Every line in the records below between the one holding "width (R246). -/" and the one holding "(R245, R246). -/", inclusive, is to be set down exactly; all other lines are to be left out.

===== SUPPLIED ENTRIES

/-- A region (R232, R233): `done` true SEALED, false SEALING; while SEALING, the tick from which it is being hashed. -/
structure Region where
  ptn : Nat
  off : Nat
  len : Nat
  done : Bool
  digest : List Byte := []
  ctx : Nat
  from_ : Option Nat := none
deriving DecidableEq, Repr

/-- A gather or scatter table (R235). -/
structure Table where
  ptn : Nat
  base : Nat
  fmt : Nat
  gather : Bool
  scatter : Bool
  units : Nat
  rows : Nat
deriving DecidableEq, Repr

/-- A stage of commands (R183, R239): the claimant as kind, node and context, and the tick of the claim or of the claimant's last write. -/
structure Stage where
  claim : Option (Nat × Nat × Nat) := none
  at_ : Nat := 0
deriving DecidableEq, Repr

/-- The service core of the switch. -/
structure Svc where
  progs : SMap Prog := []
  atts : SMap Attach := []
  regions : SMap Region := []
  hashing : List Nat := []
  tables : SMap Table := []
  stage : Stage := {}
deriving DecidableEq, Repr

/-! ### Herds (R176 to R213) -/

/-- A piece of data on its way into a chunk: the packets by index (HERD_CONTRIB and HERD_PARTIAL), the tick at which it became complete, and whether it is a twin's contribution that is not used (R204). -/
structure Piece where
  pkts : SMap (List Byte) := []
  done : Option Nat := none
  dead : Bool := false
deriving DecidableEq, Repr

/-- A chunk in work: the pieces by contributor (slot × 4 + place), the shard that a herd above the first stage works on, the results of its shards that came from above, whether it has been reduced, its sum in an attached program's keeping, its flags, the pool accesses it waits for and their data, and the cores that failed it. -/
structure Chunk where
  shard : Nat := 0
  pieces : SMap Piece := []
  down : SMap Piece := []
  reduced : Bool := false
  out : List Byte := []
  flags : Nat := 0
  waits : List Nat := []
  loads : SMap (List Byte) := []
  asked : Bool := false
  stores : Bool := false
  fails : Nat := 0
deriving DecidableEq, Repr

/-- A swap of a slot (R203): the slot, the first chunk that the spare contributes, the endpoint replaced and the one that holds the slot. -/
structure Swap where
  slot : Nat
  first : Nat
  old : Nat
  new : Nat
deriving DecidableEq, Repr

/-- The end of a step that a herd keeps (R189): 0 completed, else the reason, and the completion record that each member was sent (R196). -/
structure StepEnd where
  step : Nat
  outcome : Nat
  flags : Nat := 0
  records : SMap (List Byte) := []
deriving DecidableEq, Repr

/-- A herd that is not FREE. States: 1 IDLE, 2 RUNNING, 3 ABORTING. `base` is the lowest chunk whose result has not left, `gone` the later chunks that have; `cpls` the up-links whose completion has come (R196); `upNodes` the relaying endpoints of the up-links as created; `signals` the signals sent to each member, `counts` what each member's slot received and lost (R199 to R201); `cores` the core assigned to each chunk of the step (R172, R241); `ending` a command that waits: 1 ABORT, 2 DESTROY; `moved` that the running or last step is one that failed over to this standby, `busyFor` a failed-over step that found the standby not IDLE (R210). -/
structure Herd where
  state : Nat := 1
  desc : List Word := []
  slots : SMap (Word × Word) := []
  sig : Nat := 0
  units : Nat := 0
  step : Nat := 0
  reason : Nat := 0
  failedOver : Bool := false
  lastSlot : Nat := 0
  doneChunks : Nat := 0
  base : Nat := 0
  gone : List Nat := []
  cpls : List Nat := []
  upNodes : SMap Nat := []
  stale : Nat := 0
  twin : Nat := 0
  skived : Nat := 0
  late : SMap (Nat × Nat) := []
  lsum : SMap Nat := []
  timerFrom : Nat := 0
  work : SMap Chunk := []
  joined : List Nat := []
  asked : Option (Nat × Nat) := none
  decided : Option Nat := none
  decidedAt : Nat := 0
  abortAt : Nat := 0
  acked : List Nat := []
  outcomes : List StepEnd := []
  swap : Option (Nat × Nat) := none
  swapped : List Swap := []
  ending : Nat := 0
  flags : Nat := 0
  twinLost : List Nat := []
  counts : SMap (List Nat) := []
  signals : SMap Nat := []
  cores : SMap Nat := []
  finished : Bool := false
  moved : Bool := false
  busyFor : Option Nat := none
deriving DecidableEq, Repr

/-- The herds of the switch, the HRD stage with its slot entries, the command that waits, the lane-operations of each core below a unit of 144, and the herd that each core served last (R231). -/
structure Herds where
  opsRem : SMap Nat := []
  herds : SMap Herd := []
  stage : Stage := {}
  entries : SMap (Word × Word) := []
  running : Option (Nat × Nat) := none
  turn : SMap Nat := []
deriving DecidableEq, Repr

/-! ### The endpoint's commands (R348 to R353) -/

/-- A command of a queue between its fetch and its completion. `stage`: 0 fetched, 1 issued, 2 done, 3 completed without a record while the attachment was down (R347). `mark` is the place of its issue in the order of the queue's accesses; `open_` counts its packets without an answer; `fails` holds the failed packets by byte position; `phase` 1 awaits a DISCARD_ACK, 2 waits on a local sync object since tick `at_`; `size` is the row size of a gather. -/
structure Cmd where
  queue : Nat
  index : Nat
  desc : List Word
  stage : Nat := 0
  mark : Nat := 0
  open_ : Nat := 0
  fails : SMap Nat := []
  status : Nat := 0
  verdict : Bool := false
  resent : Bool := false
  failed : Nat := 0
  value : Word := 0
  record : List Byte := []
  phase : Nat := 0
  at_ : Nat := 0
deriving DecidableEq, Repr

/-- Who asks for an access to the accelerator's memory: the data of a packet of a command; the operands of a 16-byte CAS or the index list of a gather; a read of a herd member (kind, chunk or destination, packet or record); a window request; a sub-table entry. -/
inductive AccFor where
  | data (acc : Nat)
  | memb (queue index kind a b : Nat)
  | window (id : Nat)
  | subtbl (key : Nat)
deriving DecidableEq, Repr

/-- An ACC_RD (`op` 0) or ACC_ATOMIC (`op` its opcode) that has no answer yet (R345, R346). -/
structure AccOp where
  id : Nat
  for_ : AccFor
  op : Nat
  addr : Nat
  len : Nat
  at_ : Nat
deriving DecidableEq, Repr
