-- ==== Sys2Proof/Machine/Fabric.lean ====
section
/-! DEFINITION. The fabric operations that every family shares: port geometry (R17, R19 to R21, R33, R34), girths and credits (R245, R246, R276), the link transmitter (R301 to R307, R317), the switch's queues (R243 to R249, R272) and the endpoint's relay step (R274 to R283). -/

namespace Sys2Proof.Machine

/-! ### Geometry -/

/-- The widths of the endpoint's links in each LINK_MODE (R17, R33), in order of instance. -/
def epWidths (mode : Nat) : List Nat :=
  if mode == 0 then [16, 16, 8, 8, 8, 8]
  else if mode == 1 then [16, 16, 16, 16]
  else if mode == 2 then [8, 8, 8, 8, 8, 8, 8, 8]
  else if mode == 3 then [16, 16, 8, 8, 8, 8]
  else if mode == 4 then [16, 8, 8, 8, 8, 8, 8]
  else if mode == 5 then [8, 8, 8, 8, 4, 4, 4, 4]
  else if mode == 6 then [4, 4, 4, 4, 4, 4, 4, 4]
  else []

/-- The switch's axis: 0 unassigned, 1 X, 2 Y, 3 Z (R19). -/
def State.swAxisNo (s : State) : Nat := s.get .sw RST_STRAPS_ROLE

/-- Whether the x4 layout is in force (R20). -/
def State.x4 (s : State) : Bool := s.flag .sw GLB_LAYOUT_ACTIVE_X4

/-- The switch ID (R22). -/
def State.switchId (s : State) : Nat :=
  s.get .sw RST_STRAPS_ROLE * 2 ^ 14 + s.get .sw RST_STRAPS_PLANE_SEL * 2 ^ 13 + s.get .sw GLB_SWITCH_GROUP_ACTIVE

/-- Whether the endpoint runs in split mode (R33). -/
def State.split (s : State) : Bool := s.get .ep EPC_ID_LINK_MODE != 0

/-- The endpoint's node ID. -/
def State.nodeId (s : State) : Nat := s.get .ep EPC_ID_NODE_ID

/-- The widths of a part's ports in order of instance. -/
def State.widths (s : State) : Part → List Nat
  | .sw =>
    if s.swAxisNo == 0 then []
    else if s.x4 then List.replicate 128 4
    else if s.swAxisNo == 1 then List.replicate 32 16
    else List.replicate 64 8
  | .ep => epWidths (s.get .ep EPC_ID_LINK_MODE)

/-- The width of a port; 0 when the layout does not use it (R21). -/
def State.width (s : State) (p : Part) (n : Nat) : Nat := (s.widths p).getD n 0

/-- The first lane of a port. -/
def State.laneBase (s : State) (p : Part) (n : Nat) : Nat := ((s.widths p).take n).sum

/-- The ports of a part. -/
def State.portList (s : State) (p : Part) : List Nat := upTo (s.widths p).length

/-- The port's mask of all its lanes. -/
def State.allLanes (s : State) (p : Part) (n : Nat) : Nat := 2 ^ s.width p n - 1

/-- The stage of a port (R342). -/
def State.stage (s : State) (p : Part) (n : Nat) : Nat := s.get p FPT_STS_STAGE 0 n

/-- MIN_LANES of a port as its register holds it: its reset value is a quarter of the width (R342). -/
def State.minLanesSet (s : State) (p : Part) (n : Nat) : Nat :=
  let m := s.get p FPT_CFG_MIN_LANES 0 n
  if m == 0 then s.width p n / 4 else m

/-- MIN_LANES in force on a port, as CFG stood when tack-up began (R342). -/
def State.minLanes (s : State) (p : Part) (n : Nat) : Nat :=
  let m := getBits (s.port p n).cfg 4 5
  if m == 0 then s.width p n / 4 else m

/-- The bank of BUF, CGT and like registers for a port, a class and a view. -/
def bankPC (port tc : Nat) (view : Nat := 0) : Nat := 1 + (port * 8 + tc) * 2 + view

/-- The girth of a class at cold reset, for a width (R246). -/
def girthDefault (width tc : Nat) : Nat :=
  ([2048, 2560, 1024, 3584, 256, 2048, 512, 256].getD tc 0) * width / 16

/-- The girth of a port and class (R245, R246). -/
def State.girth (s : State) (port tc : Nat) : Nat :=
  match lookup s.swc.regs (BUF_GIRTH.key (bankPC port tc) 0) with
  | some x => getBits x 0 14
  | none => girthDefault (s.width .sw port) tc

/-- The cells of lane 1 of a class: max(18, ⌊G × share / 16⌋) (R276). -/
def lane1Cells (girth share : Nat) : Nat := max 18 (girth * share / 16)

/-- The fourteen cell counts that a port advertises: TC0 lane 0, TC0 lane 1, … TC5 lane 1, TC6, TC7 (R276, R332). -/
def State.credits (s : State) (p : Part) (n : Nat) : List Nat :=
  let g (tc : Nat) := match p with
    | .sw => s.girth n tc
    | .ep => girthDefault (s.width .ep n) tc
  let share (tc : Nat) := match p with
    | .sw => bitsOf (s.get .sw RTE_LANE1_SHARE) (4 * tc) 4
    | .ep => bitsOf (s.get .ep RLY_LANE1_SHARE) (4 * tc) 4
  ((upTo 6).map fun tc => [g tc - lane1Cells (g tc) (share tc), lane1Cells (g tc) (share tc)]).flatten ++ [g 6, g 7]

/-- The credit counter of a class and lane among the fourteen. -/
def creditIx (tc : Nat) (lane : Bool) : Nat := if tc < 6 then 2 * tc + b2n lane else 6 + tc

/-- A list with an element changed. -/
def bumpAt (l : List Nat) (i : Nat) (f : Nat → Nat) : List Nat :=
  let l := l ++ List.replicate (i + 1 - l.length) 0
  l.set i (f (l.getD i 0))

/-- The lanes of a credit counter on a link: a single count per class where F_LANES is not in force (R333). -/
def State.laneOf (s : State) (p : Part) (n : Nat) (lane : Bool) : Bool :=
  let both := match (s.port p n).capSent, (s.port p n).capGot with
    | some a, some b => a.fLanes && b.fLanes
    | _, _ => true
  lane && both

/-! ### The link transmitter -/

/-- The replay buffer's capacity: 1,024 flits for each quad (R307). DESIGN CHOICE, log 64. -/
def State.replayCap (s : State) (p : Part) (n : Nat) : Nat := 1024 * (s.width p n / 4)

/-- Bytes xored pairwise. -/
def xorBytes (a b : List Byte) : List Byte := List.zipWith (· ^^^ ·) a b

/-- The 256 bytes of a flit (R301, R302, R305). -/
def flitBytes (type seq ack crIx crCells start : Nat) (kp : Bool) (payload : List Byte) : List Byte :=
  let crTc := if crIx < 12 then crIx / 2 else crIx - 6
  let crLane := if crIx < 12 then crIx % 2 else 0
  let h := type % 16 + (seq % 16384) * 2 ^ 4 + (ack % 16384) * 2 ^ 18 + crTc * 2 ^ 32 + crLane * 2 ^ 35
    + (crCells % 4096) * 2 ^ 36 + (start % 2 ^ 15) * 2 ^ 48 + b2n kp * 2 ^ 63
  let body := leBytes 8 h ++ slice payload 0 240
  body ++ leBytes 8 (crc64 body).toNat

/-- The next credit to return: the counter and what has accumulated for it, in turn (R302). -/
def nextCredit (pt : Port) : Nat × Nat :=
  let order := (upTo 14).map fun k => (pt.crNext + k) % 14
  match order.find? fun i => pt.owed.getD i 0 != 0 with
  | some i => (i, min (pt.owed.getD i 0) 4095)
  | none => (pt.crNext, 0)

==========

* _EXERCISE OUTPUT_:
/-- The girth of a class at cold reset, for a width (R246). -/
def girthDefault (width tc : Nat) : Nat :=
  ([2048, 2560, 1024, 3584, 256, 2048, 512, 256].getD tc 0) * width / 16

/-- The girth of a port and class (R245, R246). -/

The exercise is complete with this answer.